Among the entries below, only the lines starting at the one with "(∀ (i : Fin 32)" and ending at the one with "(s.isNode = false →", both included, are to be printed exactly.

.....

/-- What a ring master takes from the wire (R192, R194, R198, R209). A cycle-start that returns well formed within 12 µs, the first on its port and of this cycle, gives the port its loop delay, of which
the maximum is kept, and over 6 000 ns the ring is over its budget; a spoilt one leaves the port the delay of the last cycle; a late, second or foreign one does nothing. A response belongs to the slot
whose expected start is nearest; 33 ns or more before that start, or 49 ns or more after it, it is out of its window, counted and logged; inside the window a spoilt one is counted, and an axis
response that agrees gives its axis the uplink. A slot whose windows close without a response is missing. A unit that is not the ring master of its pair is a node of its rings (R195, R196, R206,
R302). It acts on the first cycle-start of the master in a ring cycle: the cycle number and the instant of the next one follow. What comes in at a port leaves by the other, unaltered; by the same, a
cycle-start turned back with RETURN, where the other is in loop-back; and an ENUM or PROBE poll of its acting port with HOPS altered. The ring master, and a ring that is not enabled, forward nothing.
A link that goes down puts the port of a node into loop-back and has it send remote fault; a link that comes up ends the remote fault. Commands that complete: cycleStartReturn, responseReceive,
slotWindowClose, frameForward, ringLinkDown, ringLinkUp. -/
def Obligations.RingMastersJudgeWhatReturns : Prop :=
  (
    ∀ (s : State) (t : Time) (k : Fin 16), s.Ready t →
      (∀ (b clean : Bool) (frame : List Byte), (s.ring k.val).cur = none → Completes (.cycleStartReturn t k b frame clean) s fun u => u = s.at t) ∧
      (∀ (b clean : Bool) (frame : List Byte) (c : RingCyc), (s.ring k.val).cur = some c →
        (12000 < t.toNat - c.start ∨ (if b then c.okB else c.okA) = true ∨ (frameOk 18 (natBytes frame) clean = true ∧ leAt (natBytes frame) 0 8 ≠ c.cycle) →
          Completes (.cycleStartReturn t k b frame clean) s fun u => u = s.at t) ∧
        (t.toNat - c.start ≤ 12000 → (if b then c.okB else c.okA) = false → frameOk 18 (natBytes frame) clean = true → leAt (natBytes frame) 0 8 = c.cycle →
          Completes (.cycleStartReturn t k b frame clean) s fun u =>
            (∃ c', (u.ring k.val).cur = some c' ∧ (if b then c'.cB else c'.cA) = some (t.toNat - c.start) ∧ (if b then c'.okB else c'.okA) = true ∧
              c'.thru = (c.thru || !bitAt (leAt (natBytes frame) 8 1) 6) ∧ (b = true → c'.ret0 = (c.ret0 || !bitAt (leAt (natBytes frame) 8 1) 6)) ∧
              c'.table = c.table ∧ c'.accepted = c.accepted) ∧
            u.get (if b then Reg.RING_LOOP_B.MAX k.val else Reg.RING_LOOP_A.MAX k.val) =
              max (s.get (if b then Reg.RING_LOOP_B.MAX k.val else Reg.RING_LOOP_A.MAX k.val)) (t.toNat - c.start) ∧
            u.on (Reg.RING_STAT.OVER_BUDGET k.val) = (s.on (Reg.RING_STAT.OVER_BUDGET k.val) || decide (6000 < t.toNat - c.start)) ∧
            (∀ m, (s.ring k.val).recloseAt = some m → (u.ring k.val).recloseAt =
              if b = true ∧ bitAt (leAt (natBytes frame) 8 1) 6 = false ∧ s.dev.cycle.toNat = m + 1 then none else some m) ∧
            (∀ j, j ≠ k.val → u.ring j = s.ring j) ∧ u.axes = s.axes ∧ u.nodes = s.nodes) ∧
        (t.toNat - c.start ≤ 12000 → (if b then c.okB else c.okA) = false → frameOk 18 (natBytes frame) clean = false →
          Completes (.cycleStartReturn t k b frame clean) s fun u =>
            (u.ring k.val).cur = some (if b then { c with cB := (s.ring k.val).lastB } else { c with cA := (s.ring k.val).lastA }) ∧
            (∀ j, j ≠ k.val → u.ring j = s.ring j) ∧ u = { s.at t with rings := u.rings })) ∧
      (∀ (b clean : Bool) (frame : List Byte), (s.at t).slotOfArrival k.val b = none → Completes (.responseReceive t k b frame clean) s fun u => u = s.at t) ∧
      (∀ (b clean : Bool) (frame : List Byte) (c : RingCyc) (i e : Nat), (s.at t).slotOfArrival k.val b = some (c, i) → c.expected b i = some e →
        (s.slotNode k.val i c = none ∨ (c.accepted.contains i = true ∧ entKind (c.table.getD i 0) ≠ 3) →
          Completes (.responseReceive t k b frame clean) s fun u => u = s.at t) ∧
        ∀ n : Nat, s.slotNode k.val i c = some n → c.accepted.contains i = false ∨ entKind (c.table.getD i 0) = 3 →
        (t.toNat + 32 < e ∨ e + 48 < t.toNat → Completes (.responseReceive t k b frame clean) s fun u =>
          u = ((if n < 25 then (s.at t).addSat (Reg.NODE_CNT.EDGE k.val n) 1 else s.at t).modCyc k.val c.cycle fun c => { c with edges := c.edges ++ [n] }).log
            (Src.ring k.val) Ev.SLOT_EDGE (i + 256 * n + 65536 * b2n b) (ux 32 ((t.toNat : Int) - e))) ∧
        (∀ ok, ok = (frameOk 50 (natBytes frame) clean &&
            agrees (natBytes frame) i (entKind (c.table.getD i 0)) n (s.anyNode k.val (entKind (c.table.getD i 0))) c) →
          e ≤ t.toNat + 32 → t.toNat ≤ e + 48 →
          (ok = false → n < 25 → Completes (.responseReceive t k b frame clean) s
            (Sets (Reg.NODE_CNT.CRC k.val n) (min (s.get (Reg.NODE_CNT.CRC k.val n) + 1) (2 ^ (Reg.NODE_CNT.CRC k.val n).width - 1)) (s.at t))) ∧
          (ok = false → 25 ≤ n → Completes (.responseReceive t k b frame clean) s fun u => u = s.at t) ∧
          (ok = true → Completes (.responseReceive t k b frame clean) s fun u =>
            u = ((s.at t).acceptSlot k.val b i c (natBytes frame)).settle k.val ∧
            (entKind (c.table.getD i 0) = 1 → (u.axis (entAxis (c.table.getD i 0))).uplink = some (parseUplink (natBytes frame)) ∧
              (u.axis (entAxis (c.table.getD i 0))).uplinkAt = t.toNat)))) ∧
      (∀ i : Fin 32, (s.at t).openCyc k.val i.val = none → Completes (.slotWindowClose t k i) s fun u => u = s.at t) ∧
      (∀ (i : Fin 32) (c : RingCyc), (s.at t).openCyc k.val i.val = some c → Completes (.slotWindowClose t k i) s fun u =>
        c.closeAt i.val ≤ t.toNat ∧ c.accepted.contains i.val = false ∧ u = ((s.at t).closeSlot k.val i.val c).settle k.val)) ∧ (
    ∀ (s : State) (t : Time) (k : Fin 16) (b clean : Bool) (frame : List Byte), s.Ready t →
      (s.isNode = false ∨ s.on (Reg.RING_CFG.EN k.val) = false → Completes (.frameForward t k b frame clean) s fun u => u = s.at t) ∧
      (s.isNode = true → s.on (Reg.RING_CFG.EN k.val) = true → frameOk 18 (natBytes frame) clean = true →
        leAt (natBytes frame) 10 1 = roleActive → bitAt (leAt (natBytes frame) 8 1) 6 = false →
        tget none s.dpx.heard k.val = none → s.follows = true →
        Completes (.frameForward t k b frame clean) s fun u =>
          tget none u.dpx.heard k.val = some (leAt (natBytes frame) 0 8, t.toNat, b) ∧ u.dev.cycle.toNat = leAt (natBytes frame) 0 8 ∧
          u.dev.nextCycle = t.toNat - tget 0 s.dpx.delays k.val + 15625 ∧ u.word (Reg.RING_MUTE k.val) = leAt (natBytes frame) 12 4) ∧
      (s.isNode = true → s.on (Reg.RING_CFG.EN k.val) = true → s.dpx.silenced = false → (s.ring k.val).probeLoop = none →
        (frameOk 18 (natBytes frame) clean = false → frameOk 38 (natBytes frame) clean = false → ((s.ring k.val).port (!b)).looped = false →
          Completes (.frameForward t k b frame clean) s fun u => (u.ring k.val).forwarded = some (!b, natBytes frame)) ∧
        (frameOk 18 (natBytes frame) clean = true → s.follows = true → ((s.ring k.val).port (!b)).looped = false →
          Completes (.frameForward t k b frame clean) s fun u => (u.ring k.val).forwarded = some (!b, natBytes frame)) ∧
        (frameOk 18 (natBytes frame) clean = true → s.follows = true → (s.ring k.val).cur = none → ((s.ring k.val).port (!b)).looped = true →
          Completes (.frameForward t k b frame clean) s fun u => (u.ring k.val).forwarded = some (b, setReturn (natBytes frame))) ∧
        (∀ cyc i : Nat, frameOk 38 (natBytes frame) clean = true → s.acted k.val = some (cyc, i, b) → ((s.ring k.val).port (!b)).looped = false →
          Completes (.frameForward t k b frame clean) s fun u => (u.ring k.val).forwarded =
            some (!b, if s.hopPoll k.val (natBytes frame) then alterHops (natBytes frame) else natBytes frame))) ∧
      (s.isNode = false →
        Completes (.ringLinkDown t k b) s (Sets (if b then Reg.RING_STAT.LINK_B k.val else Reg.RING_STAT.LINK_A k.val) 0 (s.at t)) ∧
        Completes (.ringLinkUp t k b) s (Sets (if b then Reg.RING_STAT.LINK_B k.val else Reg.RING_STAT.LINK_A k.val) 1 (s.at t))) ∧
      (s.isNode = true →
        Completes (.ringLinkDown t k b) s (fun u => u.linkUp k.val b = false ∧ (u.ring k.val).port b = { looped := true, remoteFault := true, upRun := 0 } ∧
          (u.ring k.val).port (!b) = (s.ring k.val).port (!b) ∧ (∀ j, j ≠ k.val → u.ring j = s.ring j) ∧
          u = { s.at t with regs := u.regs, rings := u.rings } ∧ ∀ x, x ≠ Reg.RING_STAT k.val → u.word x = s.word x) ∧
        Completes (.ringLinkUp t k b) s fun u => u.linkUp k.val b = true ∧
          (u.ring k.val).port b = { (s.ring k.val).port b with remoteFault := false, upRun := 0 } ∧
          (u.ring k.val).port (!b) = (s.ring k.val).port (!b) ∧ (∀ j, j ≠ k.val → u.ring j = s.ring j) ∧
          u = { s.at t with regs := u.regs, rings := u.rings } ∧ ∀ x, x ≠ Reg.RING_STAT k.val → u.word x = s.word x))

.....

EXERCISE RESPONSE:
      (∀ (i : Fin 32) (c : RingCyc), (s.at t).openCyc k.val i.val = some c → Completes (.slotWindowClose t k i) s fun u =>
        c.closeAt i.val ≤ t.toNat ∧ c.accepted.contains i.val = false ∧ u = ((s.at t).closeSlot k.val i.val c).settle k.val)) ∧ (
    ∀ (s : State) (t : Time) (k : Fin 16) (b clean : Bool) (frame : List Byte), s.Ready t →
      (s.isNode = false ∨ s.on (Reg.RING_CFG.EN k.val) = false → Completes (.frameForward t k b frame clean) s fun u => u = s.at t) ∧
      (s.isNode = true → s.on (Reg.RING_CFG.EN k.val) = true → frameOk 18 (natBytes frame) clean = true →
        leAt (natBytes frame) 10 1 = roleActive → bitAt (leAt (natBytes frame) 8 1) 6 = false →
        tget none s.dpx.heard k.val = none → s.follows = true →
        Completes (.frameForward t k b frame clean) s fun u =>
          tget none u.dpx.heard k.val = some (leAt (natBytes frame) 0 8, t.toNat, b) ∧ u.dev.cycle.toNat = leAt (natBytes frame) 0 8 ∧
          u.dev.nextCycle = t.toNat - tget 0 s.dpx.delays k.val + 15625 ∧ u.word (Reg.RING_MUTE k.val) = leAt (natBytes frame) 12 4) ∧
      (s.isNode = true → s.on (Reg.RING_CFG.EN k.val) = true → s.dpx.silenced = false → (s.ring k.val).probeLoop = none →
        (frameOk 18 (natBytes frame) clean = false → frameOk 38 (natBytes frame) clean = false → ((s.ring k.val).port (!b)).looped = false →
          Completes (.frameForward t k b frame clean) s fun u => (u.ring k.val).forwarded = some (!b, natBytes frame)) ∧
        (frameOk 18 (natBytes frame) clean = true → s.follows = true → ((s.ring k.val).port (!b)).looped = false →
          Completes (.frameForward t k b frame clean) s fun u => (u.ring k.val).forwarded = some (!b, natBytes frame)) ∧
        (frameOk 18 (natBytes frame) clean = true → s.follows = true → (s.ring k.val).cur = none → ((s.ring k.val).port (!b)).looped = true →
          Completes (.frameForward t k b frame clean) s fun u => (u.ring k.val).forwarded = some (b, setReturn (natBytes frame))) ∧
        (∀ cyc i : Nat, frameOk 38 (natBytes frame) clean = true → s.acted k.val = some (cyc, i, b) → ((s.ring k.val).port (!b)).looped = false →
          Completes (.frameForward t k b frame clean) s fun u => (u.ring k.val).forwarded =
            some (!b, if s.hopPoll k.val (natBytes frame) then alterHops (natBytes frame) else natBytes frame))) ∧
      (s.isNode = false →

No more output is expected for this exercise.